▶ INPUT:
▬▬▬▬▬▬

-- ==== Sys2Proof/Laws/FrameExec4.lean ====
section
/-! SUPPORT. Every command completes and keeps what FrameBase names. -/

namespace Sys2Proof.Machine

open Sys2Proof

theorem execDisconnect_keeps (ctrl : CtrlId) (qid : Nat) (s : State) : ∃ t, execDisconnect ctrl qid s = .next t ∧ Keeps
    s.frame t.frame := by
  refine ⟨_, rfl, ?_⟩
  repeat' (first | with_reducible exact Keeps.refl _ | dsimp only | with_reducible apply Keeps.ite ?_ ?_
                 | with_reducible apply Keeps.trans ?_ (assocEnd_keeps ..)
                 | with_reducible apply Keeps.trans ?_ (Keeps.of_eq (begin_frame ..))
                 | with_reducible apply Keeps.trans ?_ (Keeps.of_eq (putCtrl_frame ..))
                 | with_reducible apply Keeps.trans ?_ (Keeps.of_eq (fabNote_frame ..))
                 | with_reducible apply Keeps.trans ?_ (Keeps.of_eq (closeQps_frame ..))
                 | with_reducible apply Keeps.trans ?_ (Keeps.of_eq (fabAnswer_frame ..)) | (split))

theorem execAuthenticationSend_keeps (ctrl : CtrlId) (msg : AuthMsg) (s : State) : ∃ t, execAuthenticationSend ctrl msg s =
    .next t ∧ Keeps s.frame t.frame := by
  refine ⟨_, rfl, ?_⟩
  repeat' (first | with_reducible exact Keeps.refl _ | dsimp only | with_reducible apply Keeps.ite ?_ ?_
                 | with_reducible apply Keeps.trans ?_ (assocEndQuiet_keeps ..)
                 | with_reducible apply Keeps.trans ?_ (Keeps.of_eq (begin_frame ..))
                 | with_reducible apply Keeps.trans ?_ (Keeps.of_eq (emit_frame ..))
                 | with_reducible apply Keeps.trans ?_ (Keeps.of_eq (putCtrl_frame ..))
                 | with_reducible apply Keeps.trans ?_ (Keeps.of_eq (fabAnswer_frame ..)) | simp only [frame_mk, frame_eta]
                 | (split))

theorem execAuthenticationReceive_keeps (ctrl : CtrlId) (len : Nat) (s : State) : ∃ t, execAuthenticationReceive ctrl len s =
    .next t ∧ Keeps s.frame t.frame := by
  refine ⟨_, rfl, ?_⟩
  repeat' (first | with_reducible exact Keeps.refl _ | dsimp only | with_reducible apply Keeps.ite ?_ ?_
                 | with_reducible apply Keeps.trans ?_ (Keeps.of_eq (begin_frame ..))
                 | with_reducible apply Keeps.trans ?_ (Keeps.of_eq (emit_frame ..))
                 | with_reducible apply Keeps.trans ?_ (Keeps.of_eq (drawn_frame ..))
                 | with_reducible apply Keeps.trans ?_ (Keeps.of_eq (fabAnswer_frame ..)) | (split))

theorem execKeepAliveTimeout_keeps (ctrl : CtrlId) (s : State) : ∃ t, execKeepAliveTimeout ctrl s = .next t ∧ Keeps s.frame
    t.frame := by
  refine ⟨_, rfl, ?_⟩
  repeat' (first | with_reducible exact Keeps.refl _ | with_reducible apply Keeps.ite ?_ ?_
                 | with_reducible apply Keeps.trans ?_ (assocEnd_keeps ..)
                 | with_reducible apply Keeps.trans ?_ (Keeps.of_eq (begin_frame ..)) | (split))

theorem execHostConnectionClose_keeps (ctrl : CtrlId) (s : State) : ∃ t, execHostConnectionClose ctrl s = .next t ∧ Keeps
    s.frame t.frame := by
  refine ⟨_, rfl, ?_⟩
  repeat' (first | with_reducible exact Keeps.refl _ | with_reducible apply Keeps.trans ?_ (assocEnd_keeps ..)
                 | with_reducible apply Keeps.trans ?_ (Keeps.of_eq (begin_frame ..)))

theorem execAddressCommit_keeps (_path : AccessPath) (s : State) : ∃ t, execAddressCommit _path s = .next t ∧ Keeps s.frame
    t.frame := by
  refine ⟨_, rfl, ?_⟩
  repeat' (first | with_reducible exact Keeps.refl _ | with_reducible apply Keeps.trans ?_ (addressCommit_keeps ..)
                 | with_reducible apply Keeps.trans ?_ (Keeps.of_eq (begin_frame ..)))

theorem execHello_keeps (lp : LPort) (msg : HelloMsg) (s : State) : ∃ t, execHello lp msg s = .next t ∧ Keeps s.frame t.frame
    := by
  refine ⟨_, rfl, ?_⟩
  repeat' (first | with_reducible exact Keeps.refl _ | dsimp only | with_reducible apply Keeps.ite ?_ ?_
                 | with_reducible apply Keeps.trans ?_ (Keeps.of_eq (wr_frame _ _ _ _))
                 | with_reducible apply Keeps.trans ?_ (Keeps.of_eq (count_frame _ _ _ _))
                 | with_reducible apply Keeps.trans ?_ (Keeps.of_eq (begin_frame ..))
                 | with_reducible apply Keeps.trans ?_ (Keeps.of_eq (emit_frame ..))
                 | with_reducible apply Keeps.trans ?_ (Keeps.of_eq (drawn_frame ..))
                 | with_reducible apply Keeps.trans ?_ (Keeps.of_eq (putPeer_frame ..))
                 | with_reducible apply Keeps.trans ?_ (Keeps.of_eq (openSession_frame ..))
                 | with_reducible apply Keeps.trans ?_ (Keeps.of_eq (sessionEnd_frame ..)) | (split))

▬▬▬▬▬▬

▶ REQUIRED WORK:
Print the listing above in full, exactly as it is.

▶ EXERCISE OUTPUT:
-- ==== Sys2Proof/Laws/FrameExec4.lean ====
section
/-! SUPPORT. Every command completes and keeps what FrameBase names. -/

namespace Sys2Proof.Machine

open Sys2Proof

theorem execDisconnect_keeps (ctrl : CtrlId) (qid : Nat) (s : State) : ∃ t, execDisconnect ctrl qid s = .next t ∧ Keeps
    s.frame t.frame := by
  refine ⟨_, rfl, ?_⟩
  repeat' (first | with_reducible exact Keeps.refl _ | dsimp only | with_reducible apply Keeps.ite ?_ ?_
                 | with_reducible apply Keeps.trans ?_ (assocEnd_keeps ..)
                 | with_reducible apply Keeps.trans ?_ (Keeps.of_eq (begin_frame ..))
                 | with_reducible apply Keeps.trans ?_ (Keeps.of_eq (putCtrl_frame ..))
                 | with_reducible apply Keeps.trans ?_ (Keeps.of_eq (fabNote_frame ..))
                 | with_reducible apply Keeps.trans ?_ (Keeps.of_eq (closeQps_frame ..))
                 | with_reducible apply Keeps.trans ?_ (Keeps.of_eq (fabAnswer_frame ..)) | (split))

theorem execAuthenticationSend_keeps (ctrl : CtrlId) (msg : AuthMsg) (s : State) : ∃ t, execAuthenticationSend ctrl msg s =
    .next t ∧ Keeps s.frame t.frame := by
  refine ⟨_, rfl, ?_⟩
  repeat' (first | with_reducible exact Keeps.refl _ | dsimp only | with_reducible apply Keeps.ite ?_ ?_
                 | with_reducible apply Keeps.trans ?_ (assocEndQuiet_keeps ..)
                 | with_reducible apply Keeps.trans ?_ (Keeps.of_eq (begin_frame ..))
                 | with_reducible apply Keeps.trans ?_ (Keeps.of_eq (emit_frame ..))
                 | with_reducible apply Keeps.trans ?_ (Keeps.of_eq (putCtrl_frame ..))
                 | with_reducible apply Keeps.trans ?_ (Keeps.of_eq (fabAnswer_frame ..)) | simp only [frame_mk, frame_eta]
                 | (split))

theorem execAuthenticationReceive_keeps (ctrl : CtrlId) (len : Nat) (s : State) : ∃ t, execAuthenticationReceive ctrl len s =
    .next t ∧ Keeps s.frame t.frame := by
  refine ⟨_, rfl, ?_⟩
  repeat' (first | with_reducible exact Keeps.refl _ | dsimp only | with_reducible apply Keeps.ite ?_ ?_
                 | with_reducible apply Keeps.trans ?_ (Keeps.of_eq (begin_frame ..))
                 | with_reducible apply Keeps.trans ?_ (Keeps.of_eq (emit_frame ..))
                 | with_reducible apply Keeps.trans ?_ (Keeps.of_eq (drawn_frame ..))
                 | with_reducible apply Keeps.trans ?_ (Keeps.of_eq (fabAnswer_frame ..)) | (split))

theorem execKeepAliveTimeout_keeps (ctrl : CtrlId) (s : State) : ∃ t, execKeepAliveTimeout ctrl s = .next t ∧ Keeps s.frame
    t.frame := by
  refine ⟨_, rfl, ?_⟩
  repeat' (first | with_reducible exact Keeps.refl _ | with_reducible apply Keeps.ite ?_ ?_
                 | with_reducible apply Keeps.trans ?_ (assocEnd_keeps ..)
                 | with_reducible apply Keeps.trans ?_ (Keeps.of_eq (begin_frame ..)) | (split))

theorem execHostConnectionClose_keeps (ctrl : CtrlId) (s : State) : ∃ t, execHostConnectionClose ctrl s = .next t ∧ Keeps
    s.frame t.frame := by
  refine ⟨_, rfl, ?_⟩
  repeat' (first | with_reducible exact Keeps.refl _ | with_reducible apply Keeps.trans ?_ (assocEnd_keeps ..)
                 | with_reducible apply Keeps.trans ?_ (Keeps.of_eq (begin_frame ..)))

theorem execAddressCommit_keeps (_path : AccessPath) (s : State) : ∃ t, execAddressCommit _path s = .next t ∧ Keeps s.frame
    t.frame := by
  refine ⟨_, rfl, ?_⟩
  repeat' (first | with_reducible exact Keeps.refl _ | with_reducible apply Keeps.trans ?_ (addressCommit_keeps ..)
                 | with_reducible apply Keeps.trans ?_ (Keeps.of_eq (begin_frame ..)))

theorem execHello_keeps (lp : LPort) (msg : HelloMsg) (s : State) : ∃ t, execHello lp msg s = .next t ∧ Keeps s.frame t.frame
    := by
  refine ⟨_, rfl, ?_⟩
  repeat' (first | with_reducible exact Keeps.refl _ | dsimp only | with_reducible apply Keeps.ite ?_ ?_
                 | with_reducible apply Keeps.trans ?_ (Keeps.of_eq (wr_frame _ _ _ _))
                 | with_reducible apply Keeps.trans ?_ (Keeps.of_eq (count_frame _ _ _ _))
                 | with_reducible apply Keeps.trans ?_ (Keeps.of_eq (begin_frame ..))
                 | with_reducible apply Keeps.trans ?_ (Keeps.of_eq (emit_frame ..))
                 | with_reducible apply Keeps.trans ?_ (Keeps.of_eq (drawn_frame ..))
                 | with_reducible apply Keeps.trans ?_ (Keeps.of_eq (putPeer_frame ..))
                 | with_reducible apply Keeps.trans ?_ (Keeps.of_eq (openSession_frame ..))
                 | with_reducible apply Keeps.trans ?_ (Keeps.of_eq (sessionEnd_frame ..)) | (split))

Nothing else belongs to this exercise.